Let’s say that a client has a $10 million alternative energy project and has obtained a $20 million funding commitment, if secured by an SBLC. Assuming the bank is willing to loan 90% LTV against the SBLC, we would issue a $22.5 million SBLC, and the bank would provide a $20 million loan that would be disbursed as follows:
- $10 million to the client (thus providing 100% financing);
- $10 million to Gideon to be held as the loan loss reserve;
- Gideon would receive a 10% – 20% equity interest in the project;
- At maturity, the client would repay $10 million; Gideon would repay the remaining $10 million;
- If the client were to default, the SBLC would be called by the lender for repayment and Gideon’s equity interest would increase to 20% – 40%;
- At no point are the client’s funds at risk—only our SBLC—hence the equity requirement.
- Gideon and Borrower sign loan documents.
- Borrower obtains financial guarantee–Standby Letter of Credit (SBLC) or Bank Guarantee (BG)–as collateral, from their bank or Investment Partner*.
- Borrower’s bank issues SBLC/BG to Gideon’s bank as Beneficiary. Under certain circumstances the SBLC/BG might need to be advised/confirmed by an intermediary bank.
- We draw down on our liquidity with our bank based upon: i) viability of the Borrower’s project or company; ii) size and strength of the bank issuing the SBLC/BG; iii) the financing agreement between Gideon and Borrower.
- We disburse the loan to Borrower after deducting: i) interest reserve; ii) issuing costs; iii) fees.
- Upon maturity, typically one year, Borrower repays the loan, or requests a one-year loan extension, which would require paying bank interest and fees for an additional year.
- Upon loan repayment we restore our liquidity with the bank and the SBLC/BG is released.

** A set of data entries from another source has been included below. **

-- ==== Sys2Proof/Machine/Operands.lean ====
section
/-! DEFINITION. How commands read their operands (`30_encoding.md` rule R76): signed and unsigned registers, the bounds
check (`20_memory.md` rule R55), the sampler's types (`30_encoding.md` rule R74) and its argument check
(`42_sampler.md` rule R156). -/

namespace Sys2Proof.Machine

/-- `sgn64(v)`: the 64-bit pattern read as a signed integer (`00_scope.md` rule R7). -/
def sgn64 (v : Word64) : Int := if v.toNat < 2 ^ 63 then (v.toNat : Int) else (v.toNat : Int) - 2 ^ 64

/-- `CheckRange(addr, n)`: `addr + n <= MEM_BYTES` on unbounded integers (`20_memory.md` rule R55). -/
def checkRange (s : State) (addr n : Nat) : Bool := decide (addr + n ≤ s.cfg.memBytes)

/-- `bitlen(v)` (`00_scope.md` rule R8): `bitlen(0) = 0`, else `floor(log2(v)) + 1`. -/
def bitlen (v : Nat) : Nat := if v = 0 then 0 else Nat.log2 v + 1

/-- Whether a type is signed: `TY[2]` (`30_encoding.md` rule R74). -/
def typeSign : IntType → Signedness
  | .u8 | .u16 | .u32 | .u64 => .unsigned
  | .i8 | .i16 | .i32 | .i64 => .signed

/-- The width of a type in bits (`30_encoding.md` rule R74). -/
def typeWidth : IntType → Nat
  | .u8 | .i8 => 8
  | .u16 | .i16 => 16
  | .u32 | .i32 => 32
  | .u64 | .i64 => 64

/-- What the argument check gives (`42_sampler.md` rule R156). -/
inductive ArgResult where
  /-- The command raises `INVALID_ARGUMENT`. -/
  | invalid
  /-- `max = 0` at an unsigned entry point: the result is 0. -/
  | degenerate
  /-- A valid `max`. -/
  | valid (max : Nat)
deriving DecidableEq, Repr

/-- `ArgCheck(sg, W, a)` (`42_sampler.md` rule R156). -/
def argCheck (sg : Signedness) (W : Nat) (a : Word64) : ArgResult :=
  match sg with
  | .signed =>
    if sgn64 a ≤ 0 then .invalid
    else if sgn64 a > 2 ^ (W - 1) - 1 then .invalid
    else .valid (sgn64 a).toNat
  | .unsigned =>
    if a.toNat > 2 ^ W - 1 then .invalid
    else if a.toNat = 0 then .degenerate
    else .valid a.toNat

end Sys2Proof.Machine
end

- If Borrower fails to repay the loan, we instruct our bank to call upon the instrument.
- Borrower’s bank will pay the claim upon the SBLC/BG and foreclose Borrower’s collateral used to secure the instrument.
*The Investment Partner: A third-party–such as a supplier, EPC Contractor or financial investor–can issue the SBLC/BG on behalf of the Borrower, which would likely require providing the Investment Partner with an equity stake in the project. The advantage to the Investment Partner is that they are providing a financial guarantee, rather than a direct cash investment.